A las diez de la noche estábamos todas en el hospital esperando a que nos dejaran entrar a ver a Yle. Poco después apareció la madre de Yle, estaba muy triste.

-Hola chicas – nos dijo apenada – Ylenia está muy mal, los médicos dicen que puede que no se recupere.

-Pero eso no puede ser – dijo Yara sollozando – Yle se recuperará ella es fuerte verá como se pondrá bien.

Las demás no podíamos ni hablar, solo pensábamos en ver bien a Ylenia.

-Según volvía a casa se encontró con un chico, creo que se llamaba Samuel, - dijo la madre de Ylenia – él me ha contado que la iba acompañar a casa, se pararon en un semáforo que estaba en rojo, cuando este se puso en verde empezaron a cruzar, pero un coche se atravesó atropellando a Ylenia y levantándola por los aires, él se pudo retirar.

-¿Y dónde está ahora Samuel? – pregunté yo

-Se ha tenido que ir a casa, no quería preocupar a sus padres, después de contar lo sucedido a la policía se ha marchado – contestó

-¿Y el hombre del coche se sabe quién es? – preguntó esta vez Rebeca

- Si, iba borracho, lo cogió la policía poco después del accidente.

- ¿Y sabéis algo de él? – volvió a preguntar Rebeca

-No, ahora mismo solo pienso en que mi hija se recupere. Chicas iros a casa, mañana venís a ver a Yle, debéis descansar.

-De eso nada – contestemos todas a la vez – Nos quedaremos esta noche mínimo.
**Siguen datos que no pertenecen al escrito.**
-- ==== Sys2Proof/Tests/Slice0.lean ====
section
/-! SUPPORT. The model's own tests: the smoke test of WellFormed; one word of every row of the opcode map, written out from
30_encoding.md R96 and R104; single steps, their results from the vectors of 95_test_vectors.md (named in each docstring);
and a witness for every statement that has hypotheses. -/

namespace Sys2Proof.Tests

open Sys2Proof.Machine

/- One theorem at a time: the many small kernel evaluations below would each hold a thread. -/
set_option Elab.async false

/-! ## Helpers -/

/-- The reset state with some registers set. -/
def start (regs : List (RegIx × Byte)) : State := regs.foldl (fun s p => s.writeV p.1 p.2) State.reset

/-- A state with `I` set and bytes stored there. -/
def pointed (s : State) (a : Nat) (bytes : List Byte) : State :=
  (s.setMem (s.mem.writeBytes a bytes)).setIndex (BitVec.ofNat 16 a)

/-- A state with one key pressed. -/
def pressing (s : State) (k : KeyIx) : State := s.setKeyLatch k true

/-- A state with one framebuffer cell on. -/
def lit (s : State) (r : Row) (c : Col) : State := s.setFb (s.fb.put r c true)

/-- The state after one step that runs the given word, if the step completes. -/
def run (w : Nat) (s : State) : Option State :=
  match step (s.withFetchWord 16 w) with
  | .next t => some t
  | .fault _ => none
  | .refused _ => none

/-- The code and information of the fault of one step that runs the given word, if it faults. -/
def faultOf (w : Nat) (s : State) : Option (Nat × Nat) :=
  match step (s.withFetchWord 16 w) with
  | .next _ => none
  | .fault f => some (f.code, f.info)
  | .refused _ => none

/-! ## WellFormed refuses (30_encoding.md R97, R98) -/

theorem test_wf_systemCall_not_clearDisplay : (Instr.systemCall 0x0E0).wellFormed = false := by decide
theorem test_wf_systemCall_not_return : (Instr.systemCall 0x0EE).wellFormed = false := by decide
theorem test_wf_systemCall : (Instr.systemCall 0x0EF).wellFormed = true := by decide
theorem test_wf_unassigned_family5 : (Instr.unassigned 0x5120).wellFormed = false := by decide
theorem test_wf_unassigned_family8 : (Instr.unassigned 0x812E).wellFormed = false := by decide
theorem test_wf_unassigned_family9 : (Instr.unassigned 0x9120).wellFormed = false := by decide
theorem test_wf_unassigned_familyE : (Instr.unassigned 0xE19E).wellFormed = false := by decide
theorem test_wf_unassigned_familyF : (Instr.unassigned 0xF165).wellFormed = false := by decide
theorem test_wf_unassigned_assigned_family : (Instr.unassigned 0x6000).wellFormed = false := by decide
theorem test_wf_unassigned_all_spaces :
    [0x5121, 0x8128, 0x812F, 0x9121, 0xE19F, 0xF1FF].all (fun w => (Instr.unassigned w).wellFormed) = true := by decide

/-! ## Decoding, row by row (R96, R104) -/

theorem test_decode_clearDisplay : decode 0b0000000011100000 = .clearDisplay := by decide
theorem test_decode_return : decode 0b0000000011101110 = .ret := by decide
theorem test_decode_systemCall : decode 0b0000_0001_1110_0000 = .systemCall 0x1E0 := by decide
theorem test_decode_jump : decode 0b0001_1010_1011_1100 = .jump 0xABC := by decide
theorem test_decode_call : decode 0b0010_1010_1011_1100 = .call 0xABC := by decide
theorem test_decode_skipIfEqualImmediate : decode 0b0011_0011_0010_1010 = .skipIfEqualImmediate 3 0x2A := by decide
theorem test_decode_skipIfNotEqualImmediate :
    decode 0b0100_0011_0010_1010 = .skipIfNotEqualImmediate 3 0x2A := by decide
theorem test_decode_skipIfRegistersEqual : decode 0b0101_0001_0010_0000 = .skipIfRegistersEqual 1 2 := by decide
theorem test_decode_loadImmediate : decode 0b0110_1010_1001_1101 = .loadImmediate 10 0x9D := by decide
theorem test_decode_addImmediate : decode 0b0111_0101_0000_0010 = .addImmediate 5 2 := by decide
theorem test_decode_registerMove : decode 0b1000_1010_1011_0000 = .registerMove 10 11 := by decide
theorem test_decode_registerOr : decode 0b1000_1010_1011_0001 = .registerOr 10 11 := by decide
theorem test_decode_registerAnd : decode 0b1000_1010_1011_0010 = .registerAnd 10 11 := by decide
theorem test_decode_registerXor : decode 0b1000_1010_1011_0011 = .registerXor 10 11 := by decide
theorem test_decode_registerAdd : decode 0b1000_1010_1011_0100 = .registerAdd 10 11 := by decide
theorem test_decode_registerSubtract : decode 0b1000_1010_1011_0101 = .registerSubtract 10 11 := by decide
theorem test_decode_shiftRight : decode 0b1000_0100_0101_0110 = .shiftRight 4 5 := by decide
theorem test_decode_registerSubtractReverse :
    decode 0b1000_1010_1011_0111 = .registerSubtractReverse 10 11 := by decide
theorem test_decode_shiftLeft : decode 0b1000_0100_0101_1110 = .shiftLeft 4 5 := by decide
theorem test_decode_skipIfRegistersNotEqual :
    decode 0b1001_0001_0010_0000 = .skipIfRegistersNotEqual 1 2 := by decide
theorem test_decode_loadIndex : decode 0b1010_0010_1111_0000 = .loadIndex 0x2F0 := by decide
theorem test_decode_jumpWithOffset : decode 0b1011_0011_0000_0000 = .jumpWithOffset 0x300 := by decide
theorem test_decode_randomAnd : decode 0b1100_0011_0000_1111 = .randomAnd 3 0x0F := by decide
theorem test_decode_draw : decode 0b1101_0011_0100_0101 = .draw 3 4 5 := by decide
theorem test_decode_skipIfKeyPressed : decode 0b1110_0001_1001_1110 = .skipIfKeyPressed 1 := by decide
theorem test_decode_skipIfKeyNotPressed : decode 0b1110_0001_1010_0001 = .skipIfKeyNotPressed 1 := by decide
theorem test_decode_readDelayTimer : decode 0b1111_0011_0000_0111 = .readDelayTimer 3 := by decide
theorem test_decode_waitForKey : decode 0b1111_0101_0000_1010 = .waitForKey 5 := by decide
theorem test_decode_setDelayTimer : decode 0b1111_0011_0001_0101 = .setDelayTimer 3 := by decide
theorem test_decode_setSoundTimer : decode 0b1111_0011_0001_1000 = .setSoundTimer 3 := by decide
theorem test_decode_addToIndex : decode 0b1111_0010_0001_1110 = .addToIndex 2 := by decide
theorem test_decode_loadGlyphAddress : decode 0b1111_0001_0010_1001 = .loadGlyphAddress 1 := by decide
theorem test_decode_storeBcd : decode 0b1111_1010_0011_0011 = .storeBcd 10 := by decide
theorem test_decode_registerDump : decode 0b1111_0010_0101_0101 = .registerDump 2 := by decide
theorem test_decode_registerLoad : decode 0b1111_0010_0110_0101 = .registerLoad 2 := by decide
theorem test_decode_unassigned : decode 0b1001_0001_0010_0001 = .unassigned 0x9121 := by decide

/-- The byte decoder takes the high byte first and leaves the rest; too few bytes are refused by name (R90). -/
theorem test_decodeBytes : decodeBytes [0x2A, 0xBC, 0x12] = .ok (.call 0xABC, [0x12]) ∧
    decodeBytes [0x2A] = .error (.tooFewBytes 1) ∧ decodeBytes [] = .error (.tooFewBytes 0) := ⟨rfl, rfl, rfl⟩

theorem test_encode_call : encodeBytes (.call 0xABC) = [0x2A, 0xBC] := by decide
theorem test_decodeTableWord : decodeTableWord 16 0xD345 = some (.draw 3 4 5) := by decide

/-! ## Single steps -/

/-- V1. -/
theorem test_clearDisplay : (run 0x00E0 (lit (start [(15, 1)]) 31 63)).map (fun t => (t.pc, t.fb.cell 31 63, t.readV VF)) =
    some (0x202, false, 1) := by decide +kernel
Pasemos toda la noche en el hospital, sin recibir noticias de Yle, tampoco nos dejaron entrar a verla, lo que nos hacía sentir más preocupadas aún.


Al día siguiente en la mañana se acercó un médico a nosotros:

-Hola chicas, me han dicho que vosotras sois las amigas de Ylenia. Debéis saber que vuestra amiga se encuentra en coma y creemos que no despertará en varios días, se encuentra grave y no sabemos muy bien que le ocurre, tiene un fuerte golpe en la cabeza, seguramente la tengamos que operar – nos dijo.

- No puede ser, tienen que hacer todo lo posible por favor – dije yo sollozando – Yle tiene que salir de esta.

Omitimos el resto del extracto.